Input data: Begin

-- ==== Sys2Proof/Machine/Fabric.lean ====
section
/-! DEFINITION. Operations that the Trowels share: who stands on a Brick, the search for a placement (R57 to R61),
refusals (R62, R98), strikes and fences (R85 to R88, R532, R533), and preemption (R81 to R84, R267). -/

namespace Sys2Proof.Machine

open Reg

/-! ## Who stands on a Brick -/

/-- A role on its Brick with its launch and its instance; `k` is the role's number. -/
structure Site where
  launch : Launch
  inst : Inst
  role : Role
  k : Nat
  deriving DecidableEq, Repr

/-- Every instance on a Course. -/
def instsOn (s : State) (c : Nat) : List (Launch × Inst) :=
  (s.fab.launches.map (fun l => (l.insts.filter (fun i => i.course == c)).map (fun i => (l, i)))).flatten

/-- The role of an instance that stands on Brick b. -/
def roleOn (i : Inst) (b : Nat) : Option (Nat × Role) :=
  ((List.range i.roles.length).zip i.roles).find? (fun r => r.2.brick == b)

/-- The active role on Brick b: one that has not halted before one that has.
Log entry: 48 (DESIGN CHOICE). -/
def siteOf (s : State) (b : Nat) : Option Site :=
  let sites := (instsOn s (brickCourse b)).filterMap (fun x =>
    if x.2.phase = .active then (roleOn x.2 b).map (fun r => (⟨x.1, x.2, r.2, r.1⟩ : Site)) else none)
  match sites.find? (fun x => !x.role.halted) with
  | some x => some x
  | none => sites.head?

/-- Whether a launch has more than one Course. -/
def Launch.multi (l : Launch) : Bool := decide (1 < l.insts.length)

/-- Whether an instance holds Brick b in a staged slot. -/
def stagedOn (i : Inst) (b : Nat) : Bool := (i.phase == .staging || i.phase == .staged) && i.bricks.contains b

/-- Whether a Brick is reserved (R58): a preempted instance holds it, or a multi-Course launch not yet active. -/
def brickReserved (s : State) (b : Nat) : Bool :=
  (instsOn s (brickCourse b)).any (fun x =>
    (x.2.phase == .preempted && x.2.bricks.contains b) || (x.1.multi && stagedOn x.2 b))

/-- Whether a Brick's staged slot holds a launch (R75). -/
def brickStaged (s : State) (b : Nat) : Bool := (instsOn s (brickCourse b)).any (fun x => stagedOn x.2 b)

/-- Whether a Brick holds an active Bond. -/
def brickActive (s : State) (b : Nat) : Bool :=
  (instsOn s (brickCourse b)).any (fun x => x.2.phase == .active && x.2.bricks.contains b)

/-! ## Placement -/

/-- A placement: origin, transform, and the global Bricks in role order. -/
structure Place where
  origin : Nat
  transform : Nat
  bricks : List Nat
  deriving DecidableEq, Repr

/-- Where a transform and an origin put footprint cell `cell`: a local Brick, or none outside the Course (R57). -/
def placeCell (img : List Nat) (origin t cell : Nat) : Option Nat :=
  let p := transformCell t (imgW img) (imgH img) (cell % 4) (cell / 4)
  let x := p.1 + origin % 4
  let y := p.2 + origin / 4
  if x < 4 ∧ y < 4 then some (y * 4 + x) else none

/-- Whether shape_flags make transform t a candidate (R57). -/
def transformOk (img : List Nat) (t : Nat) : Bool :=
  match t with
  | 0 => true
  | 1 | 2 | 3 => bit (imgShape img) 0
  | 4 => bit (imgShape img) 1
  | _ => bit (imgShape img) 0 && bit (imgShape img) 1

/-- The Bricks of a placement in role order, where every cell lies in the Course. -/
def placeBricks (img : List Nat) (c origin t : Nat) : Option (List Nat) :=
  ((List.range (imgBricks img)).map (fun r => placeCell img origin t (roleCell img r))).foldr
    (fun o l => match o, l with | some b, some r => some ((c * 16 + b) :: r) | _, _ => none) (some [])

/-- The Course's link between two adjacent local Bricks. -/
def linkBetween (a b : Nat) : Nat :=
  let m := min a b
  if a / 4 = b / 4 then m / 4 * 3 + m % 4 else 12 + m

/-- Whether no link that the Bond uses falls on a fenced link (R58). -/
def linksFree (s : State) (img : List Nat) (c origin t : Nat) : Bool :=
  (List.range 24).all (fun k => !bit (imgLinks img) k ||
    (match placeCell img origin t (linkEnds k).1, placeCell img origin t (linkEnds k).2 with
     | some a, some b => !bit (rd s TRW_LINK_FENCE.link_fenced (atCourse c 0x100)) (linkBetween a b)
     | _, _ => false))

/-- Whether a placement fits (R58): the placement, if so. -/
def placeFits (s : State) (img : List Nat) (c origin t : Nat) : Option Place :=
  match placeBricks img c origin t with
  | none => none
  | some bs =>
    if bs.all (fun b => !fenced s b && !brickReserved s b) && linksFree s img c origin t
    then some ⟨origin, t, bs⟩ else none

/-- The placements of a Bond that fit a Course, in the order of R59; with bit 2 of shape_flags only the previous
placement of the context there (R60).
Log entry: 53 (DEDUCED). -/
def placements (s : State) (img : List Nat) (c : Nat) : List Place :=
  if bit (imgShape img) 2 then
    match (courseOf s c).prev with
    | some (o, t) => if transformOk img t then (placeFits s img c o t).toList else []
    | none => []
  else
    ((List.range 16).map (fun o => ((List.range 8).filter (transformOk img)).filterMap (placeFits s img c o))).flatten

/-- The first placement of R59: the first pass takes Bricks without an active or a staged Bond, the second those with
free staged slots.
Log entry: 53 (DEDUCED). -/
def firstPlace (s : State) (l : List Place) : Option Place :=
  match l.find? (fun p => p.bricks.all (fun b => !brickActive s b && !brickStaged s b)) with
  | some p => some p
  | none => l.find? (fun p => p.bricks.all (fun b => !brickStaged s b))

/-! ## Refusals -/

/-- Settle a launch that a Trowel has refused (R62): its other instances release their Bricks; once every Course of the
set that its context holds has made its checks, it completes with the status of the lowest refusing Course. -/
def settleRefusal (id : Nat) (s : State) : State :=
  let release := fun (i : Inst) => if i.phase = .staging ∨ i.phase = .staged ∨ (i.phase = .queued ∧ i.checked)
    then { i with phase := .done, bricks := [], roles := [] } else i
  let s1 := modLaunch id (fun l => { l with insts := l.insts.map release }) s
  match launchOf s1 id with
  | none => s1
  | some l =>
    if l.insts.all (fun i => i.phase != .queued || courseCtx s1 i.course != l.ctx)
    then endLaunch l { launchDone l with arith := 0, reissues := 0, underscaled := 0, precision := 0 } s1
    else s1

/-- Refuse a launch on a Course with a status (R61, R98). -/
def refuseInst (id c status : Nat) (s : State) : State :=
  settleRefusal id (incSat TRW_REFUSE_COUNT.refusals (atCourse c 0x100) 1
    (modInst id c (fun i => { i with phase := .refused, status := status, bricks := [], roles := [] }) s))

/-! ## Staging -/

/-- Hod bytes that the context's other instances hold on a Course (R255). -/
def hodUsed (s : State) (ctx c id : Nat) : Nat :=
  sumNat ((instsOn s c).map (fun x =>
    if x.1.ctx = ctx ∧ x.1.id ≠ id ∧ (x.2.phase = .active ∨ x.2.phase = .preempted ∨ x.2.phase = .staging ∨ x.2.phase = .staged)
    then imgHod x.1.image else 0))

/-- The Hod and Bed quota of a context in KiB under the active plan (R254). -/
def quotaOf (s : State) (ctx : Nat) : Nat × Nat :=
  match s.day.active with
  | some p => p.quotas.getD ctx (0, 0)
  | none => (0, 0)

/-- Step 10 of R70 (R255): whether the footprint of an image does not fit. -/
def footprintBad (s : State) (img : List Nat) (ctx c id : Nat) : Bool :=
  decide ((quotaOf s ctx).2 * 1024 < imgBed img)
    || decide ((quotaOf s ctx).1 * 1024 < imgHod img + hodUsed s ctx c id)

/-- Put a launch into the staged slots of a placement and start loading it (R74, R98): each staging counts as a load, and
one whose sections the last switch loaded stands staged at once (R262, step 4).
Log entry: 54 (DEDUCED). -/
def beginStage (id c : Nat) (p : Place) (s : State) : State :=
  let ready := (courseOf s c).preload == some id
  incWrap TRW_LOAD_COUNT.loads (atCourse c 0x100) 1
    (modInst id c (fun i => { i with
        phase := if ready then .staged else .staging, checked := true, origin := p.origin
        transform := p.transform, bricks := p.bricks, roles := [] })
      (if ready then modCourse c (fun x => { x with preload := none }) s else s))

/-- Settle a launch once more where a Course of its set has refused it already (R62, R316). -/
def settleAgain (id : Nat) (s : State) : State :=
  match launchOf s id with
  | some l => if l.insts.any (fun i => i.phase == .refused) then settleRefusal id s else s
  | none => s

/-- Place a checked launch on a Course (R59 to R61, R75): it stages, waits at its queue's head, or is refused; where
another Course of its set has refused it, it is released again (R62). -/
def tryStage (l : Launch) (c : Nat) (s : State) : State :=
  if footprintBad s l.image l.ctx c l.id then refuseInst l.id c 0x010A s
  else
    let ps := placements s l.image c
    if ps.isEmpty then refuseInst l.id c 0x010B s
    else match firstPlace s ps with
      | some p => settleAgain l.id (beginStage l.id c p s)
      | none => settleAgain l.id (modInst l.id c (fun i => { i with phase := .queued, checked := true, bricks := [], roles := [] }) s)

/-! ## Fences and strikes -/

/-- Release a launch staged on a Brick that is now fenced, and place it again (R87). -/
def restage (b : Nat) (s : State) (x : Launch × Inst) : State :=
  if stagedOn x.2 b then
    let free := modInst x.1.id x.2.course (fun i => { i with phase := .queued, bricks := [], roles := [] }) s
    match launchOf free x.1.id with
    | some l => tryStage l x.2.course free
    | none => free
  else s

/-- Order the fence of a Brick (R85, R88): the map, event 0x0120, the staged launches on it, and the fence of a Course
whose Bricks are all fenced. `strikes` says that strikes ordered it (R535). -/
def fenceBrick (b : Nat) (strikes : Bool) (s : State) : State :=
  if fenced s b then s
  else
    let c := brickCourse b
    let d := courseDie c
    let set := if strikes then some (rd s FAB_PACK_SET.set_version) else none
    let s1 := wr TRW_FENCE_MAP.brick_fenced (atCourse c 0x100)
      (setBit (rd s TRW_FENCE_MAP.brick_fenced (atCourse c 0x100)) (b % 16) true)
      (modBrick b (fun x => { x with fences := x.fences + 1, strikeSet := set }) s)
    let s2 := event 0x0120 d 0xFF b 1 [] s1
    let s3 := (instsOn s2 c).foldl (restage b) s2
    if rd s3 TRW_FENCE_MAP.brick_fenced (atCourse c 0x100) = 0xFFFF ∧ !rdB s3 TRW_COURSE_STATE.course_fenced (atCourse c 0x100)
    then event 0x0122 d 0xFF c 2 [] (wrB TRW_COURSE_STATE.course_fenced (atCourse c 0x100) true s3)
    else s3

/-- 24 hours in ns (R533). -/
def strikeSpan : Nat := 86400000000000

/-- Record a strike against a Brick during a launch of context ctx (R532, R533): event 0x0B25 with the cause, and the
fence when the last strike lies within 24 hours.
Log entry: 73 (DEDUCED). -/
def strike (b ctx cause : Nat) (s : State) : State :=
  let x := brickOf s b
  let s1 := modBrick b (fun y => { y with strikes := y.strikes + 1, lastStrike := some (now s) }) s
  let s2 := incSat FAB_STRIKE_COUNT.strikes 0 1 (incWrap FAB_HEALTH_STRIKES.strikes (ctx * 0x80) 1 s1)
  let s3 := event 0x0B25 (courseDie (brickCourse b)) ctx b 1 (leBytes 2 cause ++ [(x.strikes + 1) % 256]) s2
  match x.lastStrike with
  | some t => if now s - t < strikeSpan then fenceBrick b true s3 else s3
  | none => s3

/-- Fence a neighbour link of a Course (R86): the map and event 0x0121. -/
def fenceLink (c link : Nat) (s : State) : State :=
  let m := rd s TRW_LINK_FENCE.link_fenced (atCourse c 0x100)
  if bit m link then s
  else event 0x0121 (courseDie c) 0xFF (c * 16 + (linkEnds link).1) 1 [if link < 12 then 1 else 2]
    (wr TRW_LINK_FENCE.link_fenced (atCourse c 0x100) (setBit m link true) s)

/-! ## Preemption -/

/-- Whether an instance may be stopped at a PPOINT: bit 0 of its Bond's flags (R50). -/
def Launch.preemptible (l : Launch) : Bool := bit (imgFlags l.image) 0

/-- Whether a role stands still for a preemption (R81). -/
def Role.parked (x : Role) : Bool := x.halted || x.atPpoint

/-- Preempt an instance whose roles all stand at their PPOINT or have halted (R81, R82); one whose roles have all halted
completes instead. -/
def tryPark (id c : Nat) (s : State) : State :=
  match instOf s id c with
  | none => s
  | some i =>
    if i.phase = .active ∧ i.roles.all Role.parked ∧ !i.roles.all (·.halted) then
      refreshCourse c (restartWdog c (modInst id c (fun i => { i with phase := .preempted }) s))
    else s

/-- Treat the roles of an instance that wait on a Tie as stopped at the PPOINT before the wait (R267): the pending wait
is withdrawn from its home. -/
def withdrawWaits (id c : Nat) (s : State) : State :=
  match instOf s id c with
  | none => s
  | some i =>
    let waiting := (i.roles.filter (fun r => r.tieWait.isSome)).map (·.brick)
    let mine := fun (a : Agent) => match a with | .role b => waiting.contains b | _ => false
    let s1 := { s with rings := { s.rings with
      waits := s.rings.waits.filter (fun w => !mine w.who),
      ops := s.rings.ops.filter (fun o => !(mine o.sender && (o.kind == .waitGe || o.kind == .waitEq))),
      rels := s.rings.rels.map (fun r => { r with who := r.who.filter (fun a => !mine a) }) } }
    modInst id c (fun i => { i with roles := i.roles.map (fun r =>
      if r.tieWait.isSome then { r with tieWait := none, atPpoint := true, ppoints := r.ppoints - 1 } else r) }) s1

/-- Ask the instances on a Course to stop (R81, R84): a preemptible one stops at its next PPOINT. -/
def requestStop (c : Nat) (s : State) : State :=
  (instsOn s c).foldl (fun s x =>
    if x.2.phase = .active ∧ x.1.preemptible then tryPark x.1.id c (withdrawWaits x.1.id c s) else s) s

end Sys2Proof.Machine
end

Input data: End

* **What you have to do**: Retype the listing from its first line onward, stopping after the line that contains "def instsOn (s" has been retyped in full.

* **Output**:
-- ==== Sys2Proof/Machine/Fabric.lean ====
section
/-! DEFINITION. Operations that the Trowels share: who stands on a Brick, the search for a placement (R57 to R61),
refusals (R62, R98), strikes and fences (R85 to R88, R532, R533), and preemption (R81 to R84, R267). -/

namespace Sys2Proof.Machine

open Reg

/-! ## Who stands on a Brick -/

/-- A role on its Brick with its launch and its instance; `k` is the role's number. -/
structure Site where
  launch : Launch
  inst : Inst
  role : Role
  k : Nat
  deriving DecidableEq, Repr

/-- Every instance on a Course. -/
def instsOn (s : State) (c : Nat) : List (Launch × Inst) :=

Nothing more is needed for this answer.